Businessweek then adds in a separate student survey of recent graduates that is weighted 15%. That survey includes 27 questions that contribute to a school’s rank. Indiana Kelley topped the student survey in 2016, followed by UVA’s Darden School, SMU, Georgia Tech, and USC’s Marshall School of Business.
Finally, Businessweek tosses in two metrics from school reports: the job placement rate three months after graduation and starting salaries, each counting for 10% of the methodology. There’s a problem here as well. The job placement data can oddly penalize schools where highly confident graduates hold out for their ideal jobs, refusing to accept offers they don’t want. Stanford, for example, ranked 57th in job placement last year, while Harvard ranked 35th. It’s not because Harvard and Stanford MBAs are having trouble finding jobs. It’s because more of them are wanting to land a job at early stage companies or other firms that do just-in-time hiring. They are super choosy about what they’re after.
FLAWS IN THE RECRUITER SURVEY ALSO RESULT FROM CHANGES IN METHODOLOGY
Yet, the methodology interprets that fact in a negative way. Because the magazine is collecting this data before all the schools have published their 2017 employment reports, this information also is already a year old. That is also a consequence of a change in methodology because the magazine used to go out of its way to collect the latest, up-to-date employment metrics, even before they were officially published by the schools.
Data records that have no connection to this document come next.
-- ==== Sys2Proof/Machine/Sha1.lean ====
section
/-!
DEFINITION. Sha1.lean: the sub-block sha1_compression_core (42_sha1_compress.md).
-/

namespace Sys2Proof.Machine

/-- `f_q(b, c, d)` (R112): choice, parity, majority, parity. -/
def sha1F (q : Nat) (b c d : Word32) : Word32 :=
  if q = 0 then (b &&& c) ^^^ (~~~b &&& d)
  else if q = 1 then b ^^^ c ^^^ d
  else if q = 2 then (b &&& c) ^^^ (b &&& d) ^^^ (c &&& d)
  else b ^^^ c ^^^ d

/-- The next word of the schedule (R110 step 2, R113). -/
def sha1Next (ws : List Word32) : Word32 := rotl 1 (back ws 3 ^^^ back ws 8 ^^^ back ws 14 ^^^ back ws 16)

/-- The message schedule `W[0..79]` of a chunk (R113). -/
def sha1Schedule (chunk : List Byte) : List Word32 :=
  (extend sha1Next 64 (parseWords beWord32 chunk).reverse).reverse

/-- One round (R110 step 4, R114). -/
def sha1Round (ws : List Word32) (t : Nat) (v : Work5) : Work5 :=
  { a := rotl 5 v.a + sha1F (t / 20) v.b v.c v.d + v.e + kSha1 (t / 20) + ws.getD t 0
    b := v.a
    c := rotl 30 v.b
    d := v.c
    e := v.d }

/-- The working variables after the first `count` rounds. -/
def sha1Rounds (count : Nat) (hin : Work5) (chunk : List Byte) : Work5 :=
  loop (sha1Round (sha1Schedule chunk)) 0 count hin

/-- `COMPRESS.SHA1(Hin, chunk)` on five words (R110), with the add-back of step 5 (R115). -/
def sha1Compress (hin : Work5) (chunk : List Byte) : Work5 :=
  let v := sha1Rounds 80 hin chunk
  ⟨hin.a + v.a, hin.b + v.b, hin.c + v.c, hin.d + v.d, hin.e + v.e⟩

/-- `H[0..4] <- COMPRESS.SHA1(H[0..4], chunk)`. -/
def compressSha1 (h : Digest) (chunk : List Byte) : Digest := h.store5 (sha1Compress h.load5 chunk)

/-- The micro-operation COMPRESS.SHA1 (R110), with the write of its result to H that its invoker makes (log 8). -/
def execCompressSha1 (s : State) : Result :=
  finish <| match invokedChunk .sha1 s with
    | .ok chunk => .ok { s with h := compressSha1 s.h chunk, uop := none }
    | .error e => .error e

end Sys2Proof.Machine
end

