-- ==== Sys2Proof/Laws/Step.lean ====
section
/-!
SUPPORT. Step.lean: what each meaning and the step can do, said once.
-/

namespace Sys2Proof.Machine

/-! ### Outcomes -/

theorem finish_eq_next {r : Except Fault State} {t : State} : finish r = .next t ↔ r = .ok t := by
  cases r <;> simp [finish]

theorem finish_eq_fault {r : Except Fault State} {f : Fault} : finish r = .fault f ↔ r = .error f := by
  cases r <;> simp [finish]

theorem finish_ne_refused {r : Except Fault State} {e : Refusal} : finish r ≠ .refused e := by
  cases r <;> simp [finish]

/-! ### PAD and the padded tail (46_padding_finalizer.md R152, R156) -/

theorem lengthBytes_lt (a : Algorithm) : a.lengthBytes < a.chunkBytes := by cases a <;> decide

@[simp] theorem lengthField_length (a : Algorithm) (L : Word64) : (lengthField a L).length = a.lengthBytes := by
  cases a <;> simp [lengthField, Algorithm.lengthBytes]

theorem padTail_length (a : Algorithm) (rest : List Byte) (L : Word64) :
    (padTail a rest L).length = rest.length + 1 + padZeros a rest.length + a.lengthBytes := by
  simp only [padTail, List.length_append, zeros_length, lengthField_length, List.length_cons, List.length_nil]

/-- The number of zero bytes depends on the unprocessed length modulo C only. -/
theorem padZeros_mod (a : Algorithm) (b : Nat) : padZeros a b = padZeros a (b % a.chunkBytes) := by
  cases a <;> simp only [padZeros, Algorithm.chunkBytes, Algorithm.lengthBytes] <;> omega

theorem padZeros_short {a : Algorithm} {b : Nat} (h : b + a.lengthBytes + 1 ≤ a.chunkBytes) :
    padZeros a b = a.chunkBytes - a.lengthBytes - 1 - b := by
  cases a <;> simp only [padZeros, Algorithm.chunkBytes, Algorithm.lengthBytes] at h ⊢ <;> omega

theorem padZeros_long {a : Algorithm} {b : Nat} (hb : b < a.chunkBytes) (h : a.chunkBytes ≤ b + a.lengthBytes) :
    padZeros a b = 2 * a.chunkBytes - a.lengthBytes - 1 - b := by
  cases a <;> simp only [padZeros, Algorithm.chunkBytes, Algorithm.lengthBytes] at h hb ⊢ <;> omega

/-! ### The bodies of UPDATE and DIGEST -/

/-- The state after UPDATE has completed `q` chunks of `held ++ data` (R102 in closed form). -/
def completedState (a : Algorithm) (held data : List Byte) (s : State) : State :=
  let q := (s.buflen.toNat + data.length) / a.chunkBytes
  let rest := (held ++ data).drop (q * a.chunkBytes)
  { s with
    h := compressChunks a q s.h (held ++ data)
    processed := s.processed + BitVec.ofNat 64 (q * a.chunkBytes)
    buf := (s.buf.writeBytes s.buflen.toNat (data.take (a.chunkBytes - s.buflen.toNat))).writeBytes 0 rest
    buflen := BitVec.ofNat 8 rest.length }

/-- The completing branch, when the held bytes can be read. -/
theorem completeAndDrain_of_held {a : Algorithm} {data held : List Byte} {s : State}
    (hb : s.buflen.toNat ≤ a.chunkBytes) (hn : a.chunkBytes ≤ s.buflen.toNat + data.length)
    (hh : s.buf.readBytes 0 s.buflen.toNat = .ok held) :
    completeAndDrain a data s = .ok (completedState a held data s) := by
  have hC := chunkBytes_pos a
  have hlen : held.length = s.buflen.toNat := ((Memory.readBytes_ok _ _ _ _).1 hh).1
  generalize hk : a.chunkBytes - s.buflen.toNat = k
  have htk : (data.take k).length = k := by rw [List.length_take]; omega
  have hfull : (s.buf.writeBytes s.buflen.toNat (data.take k)).readBytes 0 a.chunkBytes = .ok (held ++ data.take k) := by
    have h1 : (s.buf.writeBytes s.buflen.toNat (data.take k)).readBytes 0 s.buflen.toNat = .ok held := by
      rw [← hh]
      exact Memory.readBytes_congr _ _ _ _ fun i hi => Memory.read_writeBytes_outside _ _ _ _ (by omega)
    have h2 := Memory.readBytes_writeBytes s.buf s.buflen.toNat (data.take k)
    have := Memory.readBytes_append _ 0 s.buflen.toNat (data.take k).length held (data.take k) h1 (by simpa using h2)
    rwa [htk, show s.buflen.toNat + k = a.chunkBytes by omega] at this
  have hw : memWrite a.chunkBytes s.buflen.toNat (data.take k) s.buf =
      .ok (s.buf.writeBytes s.buflen.toNat (data.take k)) := memWrite_ok.2 ⟨by omega, rfl⟩
  have hr : memRead a.chunkBytes 0 a.chunkBytes (s.buf.writeBytes s.buflen.toNat (data.take k)) =
      .ok (held ++ data.take k) := memRead_ok.2 ⟨by omega, hfull⟩
  obtain ⟨m, hm⟩ : ∃ m, (s.buflen.toNat + data.length) / a.chunkBytes = m + 1 :=
    ⟨(s.buflen.toNat + data.length) / a.chunkBytes - 1, by
      have := Nat.div_pos hn hC
      omega⟩
  have hsplit : s.buflen.toNat + data.length = a.chunkBytes + (data.drop k).length := by
    rw [List.length_drop]; omega
  have hm' : (data.drop k).length / a.chunkBytes = m := by
    rw [hsplit, Nat.add_div_left _ hC] at hm
    omega
  have hall : held ++ data = (held ++ data.take k) ++ data.drop k := by
    rw [List.append_assoc, List.take_append_drop]
  have hfirst : (held ++ data.take k).length = a.chunkBytes := by
    rw [List.length_append, htk]; omega
  have htake : (held ++ data).take a.chunkBytes = held ++ data.take k := by
    rw [hall, List.take_append_of_le_length (by omega), List.take_of_length_le (by omega)]
  have hdrop : (held ++ data).drop a.chunkBytes = data.drop k := by
    rw [hall, List.drop_append_of_le_length (by omega), List.drop_of_length_le (by omega), List.nil_append]
  have hrest : (held ++ data).drop ((m + 1) * a.chunkBytes) = (data.drop k).drop (m * a.chunkBytes) := by
    rw [← hdrop, List.drop_drop]
    congr 1
    rw [Nat.add_mul]; omega
  have hrl : ((data.drop k).drop (m * a.chunkBytes)).length ≤ a.chunkBytes := by
    have h1 := Nat.mod_lt (data.drop k).length hC
    have h2 := Nat.div_add_mod' (data.drop k).length a.chunkBytes
    rw [hm'] at h2
    rw [List.length_drop (i := m * a.chunkBytes)]
    omega
  simp only [completeAndDrain, completedState, hk, hw, hr, drain, hm', drainLoop_eq, hm, hrest, compressChunks, htake, hdrop]
  rw [memWrite_ok.2 ⟨by omega, rfl⟩]
  simp only [Except.ok.injEq, State.mk.injEq, and_true, true_and]
  rw [BitVec.add_assoc, ← BitVec.ofNat_add, Nat.add_mul, Nat.one_mul, Nat.add_comm a.chunkBytes]

/-- The completing branch stops where the held bytes cannot be read. -/
theorem completeAndDrain_unwritten {a : Algorithm} {data : List Byte} {s : State} {i : Nat}
    (hb : s.buflen.toNat ≤ a.chunkBytes) (hi : i < s.buflen.toNat) (hr : s.buf.read i = none) : completeAndDrain a data s = .error .unwrittenByte := by
  have hw : memWrite a.chunkBytes s.buflen.toNat (data.take (a.chunkBytes - s.buflen.toNat)) s.buf =
      .ok (s.buf.writeBytes s.buflen.toNat (data.take (a.chunkBytes - s.buflen.toNat))) :=
    memWrite_ok.2 ⟨by rw [List.length_take]; omega, rfl⟩
  have hread : (s.buf.writeBytes s.buflen.toNat (data.take (a.chunkBytes - s.buflen.toNat))).readBytes 0 a.chunkBytes =
      .error .unwrittenByte := by
    refine Memory.readBytes_unwritten _ (show i < a.chunkBytes by omega) ?_
    rw [Nat.zero_add, Memory.read_writeBytes_outside _ _ _ _ (by omega), hr]
  simp only [completeAndDrain, hw, memRead, Nat.zero_add, Nat.le_refl, if_true, hread]

/-- EVERYTHING the body of UPDATE can do when it answers a state: the buffering branch (R101), or the completing branch on bytes that can be
read (R102). -/
theorem updateBody_ok {data : List Byte} {s t : State} :
    updateBody data s = .ok t ↔ ∃ a, Algorithm.ofTag s.alg = some a ∧
      ((s.buflen.toNat + data.length < a.chunkBytes ∧
        t = { s with
          buf := s.buf.writeBytes s.buflen.toNat data, buflen := BitVec.ofNat 8 (s.buflen.toNat + data.length) }) ∨
       (a.chunkBytes ≤ s.buflen.toNat + data.length ∧ s.buflen.toNat ≤ a.chunkBytes ∧
        ∃ held, s.buf.readBytes 0 s.buflen.toNat = .ok held ∧ t = completedState a held data s)) := by
  simp only [updateBody]
  split
  · rename_i e he
    refine ⟨fun h => (by simp at h), ?_⟩
    rintro ⟨a, ha, -⟩
    rw [selected_ok.2 ha] at he
    simp at he
  · rename_i a ha
    rw [selected_ok] at ha
    have huniq : ∀ b, Algorithm.ofTag s.alg = some b → b = a := fun b hb => by
      rw [ha] at hb; exact (Option.some.inj hb).symm
    split
    · rename_i hlt
      have hw : memWrite a.chunkBytes s.buflen.toNat data s.buf = .ok (s.buf.writeBytes s.buflen.toNat data) :=
        memWrite_ok.2 ⟨by omega, rfl⟩
      simp only [bufferOnly, hw, Except.ok.injEq]
      constructor
      · rintro rfl
        exact ⟨a, ha, .inl ⟨hlt, rfl⟩⟩
      · rintro ⟨b, hb, h⟩
        obtain rfl := huniq b hb
        rcases h with ⟨-, rfl⟩ | ⟨h, -⟩
        · rfl
        · omega
    · rename_i hge
      constructor
      · intro h
        by_cases hb : s.buflen.toNat ≤ a.chunkBytes
        · by_cases hwr : ∀ i, i < s.buflen.toNat → (s.buf.read i).isSome = true
          · obtain ⟨held, hh⟩ := Memory.readBytes_of_isSome s.buf 0 s.buflen.toNat (by simpa using hwr)
            rw [completeAndDrain_of_held hb (by omega) hh, Except.ok.injEq] at h
            exact ⟨a, ha, .inr ⟨by omega, hb, held, hh, h.symm⟩⟩
          · simp only [not_forall] at hwr
            obtain ⟨i, hi, hn⟩ := hwr
            rw [completeAndDrain_unwritten hb hi (by simpa using hn)] at h
            simp at h
        · simp only [completeAndDrain, memWrite] at h
          rw [if_neg (by omega)] at h
          simp at h
      · rintro ⟨b, hb, h⟩
        obtain rfl := huniq b hb
        rcases h with ⟨h, -⟩ | ⟨h, hle, held, hh, rfl⟩
        · omega
        · exact completeAndDrain_of_held hle h hh

/-- The state after DIGEST on the unprocessed bytes `held` (R150). -/
def digestedState (a : Algorithm) (held : List Byte) (s : State) : State :=
  let tail := padTail a held (bitLength s)
  let h := compressChunks a (tail.length / a.chunkBytes) s.h tail
  { s with h := h, dout := s.dout ++ serialize a h, phase := .done }

/-- EVERYTHING the body of DIGEST can do when it answers a state (R150). -/
theorem digestBody_ok {s t : State} :
    digestBody s = .ok t ↔ ∃ a held, Algorithm.ofTag s.alg = some a ∧ s.buflen.toNat ≤ a.chunkBytes ∧
      s.buf.readBytes 0 s.buflen.toNat = .ok held ∧ t = digestedState a held s := by
  simp only [digestBody]
  split
  · rename_i e he
    refine ⟨fun h => (by simp at h), ?_⟩
    rintro ⟨a, held, ha, -⟩
    rw [selected_ok.2 ha] at he
    simp at he
  · rename_i a ha
    rw [selected_ok] at ha
    split
    · rename_i e he
      refine ⟨fun h => (by simp at h), ?_⟩
      rintro ⟨b, held, hb, hle, hh, -⟩
      rw [ha, Option.some.injEq] at hb
      subst hb
      rw [unprocessed, memRead_ok.2 ⟨by omega, hh⟩] at he
      simp at he
    · rename_i held hh
      rw [unprocessed, memRead_ok, Nat.zero_add] at hh
      simp only [Except.ok.injEq]
      constructor
      · rintro rfl
        exact ⟨a, held, ha, hh.1, hh.2, rfl⟩
      · rintro ⟨b, held', hb, hle, hh', rfl⟩
        rw [ha, Option.some.injEq] at hb
        subst hb
        rw [hh.2, Except.ok.injEq] at hh'
        subst hh'
        rfl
The single greatest flaw in the methodology, however, is the survey of employers. Instead of sending a single survey to each major MBA employer—to the corporate official who oversees MBA hiring—Businessweek surveys every recruiter who comes on a business school campus, getting these lists from the schools. However, most companies sent to the schools alumni who work for them. So having alumni fill out these surveys causes significant bias in the sample. This change occurred in 2014, causing Businessweek to concede that alumni tended to rate their own schools “significantly more favorably than non-alumni.”
The alumni and student surveys also are less than a true measure of a school’s quality because respondents know their answers will impact their alma mater’s standing in the ranking. As a result, they are likely provide less-than-candid answers. That bias occurs across the sample but it is a fact that every year several schools have hard-to-explain scores that seem to defy logic. A few disgruntled alums or students, moreover, can also have a disproportionate impact on the satisfaction rates in the alumni and student polls.